- [Required action] Tally the lines below that contain the word "Params". Only the number should be returned.

- [Exercise data]
-- ==== Sys2Proof/Tests/Slice0.lean ====
section
/-!
SUPPORT. Tests. Every expected result is taken from spec/95_test_vectors.md (S1 to S10, V1 to V6) or from the rule named
beside it. The witnesses at the end show, for each obligation that has hypotheses, a state and operands that meet them, at
the boundary values of its clauses.
-/

namespace Sys2Proof.Tests

open Sys2Proof.Machine

/-- The next state of an outcome. -/
def nextOf : Host.Outcome State Fault Refusal → Option State
  | .next s => some s
  | .fault _ => none
  | .refused _ => none

/-- The attach state under given parameters and bank code, with given inputs to come. -/
def device (p : Config.Params) (bank : BankCode) (stream : List Input) : State :=
  { State.attach p with
    regs := { (State.attach p).regs with bankControl := bank }
    stream := stream }

def lazyHalt : Config.Params := Config.Params.default

def lazyContinue : Config.Params := { Config.Params.default with onFault := .continuing }

def eagerHalt : Config.Params := { Config.Params.default with bankValidation := .eager }

/-- The vectors' setting `DOUT_SOURCE = ZERO`. -/
def zeroLines : Config.Params := { Config.Params.default with doutSource := .zero }

/-- A device that has faulted (V6, `OUT 0, 0x10`). -/
def faultedDevice (p : Config.Params) : State :=
  { State.attach p with
    fault := { faulted := 1, code := 1, info := 0x1000010 }
    faultLog := [{ cause := .reg0ReservedBits, info := 0x1000010 }] }

/-! ### WellFormed: an ill-formed term for each check -/

/-- R120, R121: 0x07 has no reserved bit, 0x08 has one. -/
theorem test_wellFormed_wr0Rsv : wellFormed (.wr0Rsv 0x07) = false ∧ wellFormed (.wr0Rsv 0x08) = true := by decide

/-- R125: 2 is the smallest unknown index. -/
theorem test_wellFormed_wrUnknown :
    wellFormed (.wrUnknown 0 0) = false ∧ wellFormed (.wrUnknown 1 0) = false ∧ wellFormed (.wrUnknown 2 0) = true := by
  decide

/-- R144: 2 is the smallest unknown index. -/
theorem test_wellFormed_rdUnknown :
    wellFormed (.rdUnknown 0 0) = false ∧ wellFormed (.rdUnknown 1 0) = false ∧ wellFormed (.rdUnknown 2 0) = true := by
  decide

/-! ### Decoding: one word per constructor, its bits written out: kind, index, data (R70) -/

/-- R120: {01, 0000000000000000, 00000, 010}. -/
theorem test_decode_wr0 : decodeTableWord 26 0b01000000000000000000000010 = some (.wr0 0b010) := by decide

/-- R121, V3: {01, 0000000000000000, 00001000}. -/
theorem test_decode_wr0Rsv : decodeTableWord 26 0b01000000000000000000001000 = some (.wr0Rsv 0x08) := by decide

/-- R122: {01, 0000000000000001, 0, 1, 1, 0, 0101}. -/
theorem test_decode_wr1 : decodeTableWord 26 0b01000000000000000101100101 = some (.wr1 1 1 0 5) := by decide

/-- R124: {01, 0000000000000001, 1, 0000011}. -/
theorem test_decode_wr1Rsv : decodeTableWord 26 0b01000000000000000110000011 = some (.wr1Rsv 3) := by decide

/-- R125: {01, 0000000000000010, 11111111}; the index is unknown whatever the byte. -/
theorem test_decode_wrUnknown : decodeTableWord 26 0b01000000000000001011111111 = some (.wrUnknown 2 0xFF) := by decide

/-- R140, V4: {00, 0000000000000000, 11111111}. -/
theorem test_decode_rd0 : decodeTableWord 26 0b00000000000000000011111111 = some (.rd0 0xFF) := by decide

/-- R141: {00, 0000000000000001, 00000000}. -/
theorem test_decode_rd1 : decodeTableWord 26 0b00000000000000000100000000 = some (.rd1 0) := by decide

/-- R144: {00, 0000000000000101, 00000000}. -/
theorem test_decode_rdUnknown : decodeTableWord 26 0b00000000000000010100000000 = some (.rdUnknown 5 0) := by decide

/-- R160: {10, 000100100011010001010110}. -/
theorem test_decode_xlat : decodeTableWord 26 0b10000100100011010001010110 = some (.xlat 0x123456) := by decide

/-- R72: {11, all ones}. -/
theorem test_decode_reservedKind3 : decodeTableWord 26 0b11111111111111111111111111 = some (.reservedKind3 0xFFFFFF) := by
  decide

/-- R100: {111110, 000100100011010001010110}. -/
theorem test_decode_applyMask :
    decodeTableWord 30 0b111110000100100011010001010110 = some (.applyMask 0b111110 0x123456) := by decide

/-- R104: {1010}. -/
theorem test_decode_maskForBank : decodeTableWord 4 0b1010 = some (.maskForBank 10) := by decide

/-- R82: a number with bits above the format is no input; widths in whole bytes are taken as log 10 says. -/
theorem test_decode_widths :
    decodeTableWord 26 0x4000000 = none ∧ decodeTableWord 4 16 = none ∧ decodeTableWord 16 0 = none ∧
    decodeTableWord 32 0x2E5A5A5 = some (.xlat 0xE5A5A5) ∧
    decodeTableWord 32 0x10123456 = some (.applyMask 0x10 0x123456) ∧
    decodeTableWord 8 0x0B = some (.maskForBank 11) := by decide

/-- R83: the assembler notation, and a character outside '0', '1', 'X' has the illegal code (R74). -/
theorem test_asm :
    asmOut 1 0x65 = .transaction 0x1000165 ∧ asmIn 5 = .transaction 0x0000500 ∧
    asmXlat 0x123456 = .transaction 0x2123456 ∧ asmApplyMask 0x123456 '1' '1' '0' = .maskInput 0x3E123456 ∧
    asmApplyMask 0 'X' '1' 'X' = .maskInput 0x0C000000 ∧ asmApplyMask 0 'x' '0' 'X' = .maskInput 0x18000000 := by decide

/-! ### Operations -/

/-- V1, one row per symbol behaviour, the illegal ones last. -/
theorem test_applyMask :
    applyMask 0x3E 0x123456 = some 0x1A3456 ∧ applyMask 0x2A 0xFFFFFF = some 0xE3FFFF ∧
    applyMask 0x0C 0x000000 = some 0x080000 ∧ applyMask 0x00 0xFFFFFF = some 0xFFFFFF ∧
    applyMask 0x10 0x123456 = none ∧ applyMask 0x15 0 = none := by decide

/-- V1: the fault of an illegal symbol 0, and its info. -/
theorem test_applyMask_fault :
    (nextOf (exec (.applyMask 0x10 0x123456) State.reset)).map State.fault =
      some { faulted := 1, code := 7, info := 0x10123456 } := by decide

/-- V2. -/
theorem test_bankTable :
    maskForBank 0 = some 0x00 ∧ maskForBank 1 = some 0x3E ∧ maskForBank 2 = some 0x38 ∧ maskForBank 3 = some 0x2A ∧
    maskForBank 4 = some 0x2B ∧ maskForBank 5 = some 0x2E ∧ maskForBank 6 = some 0x2F ∧ maskForBank 7 = some 0x28 ∧
    maskForBank 8 = some 0x2C ∧ maskForBank 9 = some 0x20 ∧ maskForBank 10 = some 0x3F ∧ maskForBank 11 = none ∧
    maskForBank 15 = none := by decide

/-- V2: the fault of code 11. -/
theorem test_maskForBank_fault :
    (nextOf (exec (.maskForBank 11) State.reset)).map State.fault = some { faulted := 1, code := 5, info := 11 } := by
  decide

/-- V3, `OUT 0, 0x07`. -/
theorem test_wr0 :
    (nextOf (step (State.reset.withFetchWord 26 0x1000007))).map (fun s => s.regs.led) = some 0b111 := by decide

/-- V3, `OUT 0, 0x08`: fault 1, `led` unchanged. -/
theorem test_wr0Rsv :
    (nextOf (step (State.reset.withFetchWord 26 0x1000008))).map (fun s => (s.regs.led, s.fault)) =
      some (0b001, { faulted := 1, code := 1, info := 0x1000008 }) := by decide

/-- V3, `OUT 1, 0x65`. -/
theorem test_wr1 :
    (nextOf (step (State.reset.withFetchWord 26 0x1000165))).map State.regs =
      some { led := 1, clock := 1, chipSelect := 1, dataIn := 0, bankControl := 5, recoveryActive := 1 } := by decide

/-- V3, `OUT 1, 0x0B` under EAGER: fault 6, nothing written. -/
theorem test_wr1_eager :
    (nextOf (step ((State.attach eagerHalt).withFetchWord 26 0x100010B))).map (fun s => (s.regs.bankControl, s.fault)) =
      some (1, { faulted := 1, code := 6, info := 0x100010B }) := by decide

/-- V3, `OUT 1, 0x8B` under EAGER: fault 2, the reserved bit before the bank range. -/
theorem test_wr1Rsv :
    (nextOf (step ((State.attach eagerHalt).withFetchWord 26 0x100018B))).map (fun s => (s.regs, s.fault)) =
      some ((State.attach eagerHalt).regs, { faulted := 1, code := 2, info := 0x100018B }) := by decide

/-- V3, `OUT 0xFFFF, 0x01`: fault 3. -/
theorem test_wrUnknown :
    (nextOf (step (State.reset.withFetchWord 26 0x1FFFF01))).map (fun s => (s.regs, s.fault)) =
      some (State.reset.regs, { faulted := 1, code := 3, info := 0x1FFFF01 }) := by decide

/-- V4: word 0x00000FF reads 0x55. -/
theorem test_rd0 :
    (nextOf (step (State.reset.withFetchWord 26 0x00000FF))).map State.response = some (some (.byte 0x55)) := by decide

/-- V4, `IN 1` after `OUT 1, 0x7A`, both data-out lines 0: 0x8A. -/
theorem test_rd1 :
    (nextOf (exec (.rd1 0) (device zeroLines 10 []))).map State.response = some (some (.byte 0x8A)) := by decide

/-- V4: the draws d1 = 1, d4 = 0 and d1 = 1, d4 = 1 give 0xA1 and 0xB1; a recovery draw of 0 gives 0x01. S1: 0x85. -/
theorem test_statusByte :
    statusByte 1 1 0 1 = 0xA1 ∧ statusByte 1 1 1 1 = 0xB1 ∧ statusByte 0 0 0 1 = 0x01 ∧ statusByte 1 0 0 5 = 0x85 := by
  decide

/-- V4, V6, `IN 2` under HALT: fault 4, no response. -/
theorem test_rdUnknown :
    (nextOf (step (State.reset.withFetchWord 26 0x0000200))).map (fun s => (s.response, s.fault)) =
      some (none, { faulted := 1, code := 4, info := 0x0000200 }) := by decide

/-- V5: banks 1, 8 and 10 at 0xE5A5A5, 0xFFFFFF and 0x123456. -/
theorem test_xlat :
    (nextOf (exec (.xlat 0xE5A5A5) (device lazyHalt 1 []))).map State.response =
      some (some (.translation 1 0xF9A5A5)) ∧
    (nextOf (exec (.xlat 0xFFFFFF) (device lazyHalt 8 []))).map State.response =
      some (some (.translation 1 0xEFFFFF)) ∧
    (nextOf (exec (.xlat 0x123456) (device lazyHalt 10 []))).map State.response =
      some (some (.translation 1 0x1E3456)) := by decide

/-- P4 (a): `XLAT 0x000000` with bank 11 is fault 5, its info the word, and the next transaction has no step. -/
theorem test_xlat_undefinedBank :
    (nextOf (step (device lazyHalt 11 [asmXlat 0]))).map State.fault =
      some { faulted := 1, code := 5, info := 0x2000000 } := by decide

/-- R72. -/
theorem test_reservedKind3 : nextOf (step (State.reset.withFetchWord 26 0x3000000)) = none := by decide

/-- V6, HALT: after `OUT 0, 0x10`, `OUT 0, 0x02` has no step. -/
theorem test_halt : nextOf (step ((faultedDevice lazyHalt).withFetchWord 26 0x1000002)) = none := by decide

- [Exercise answer] 6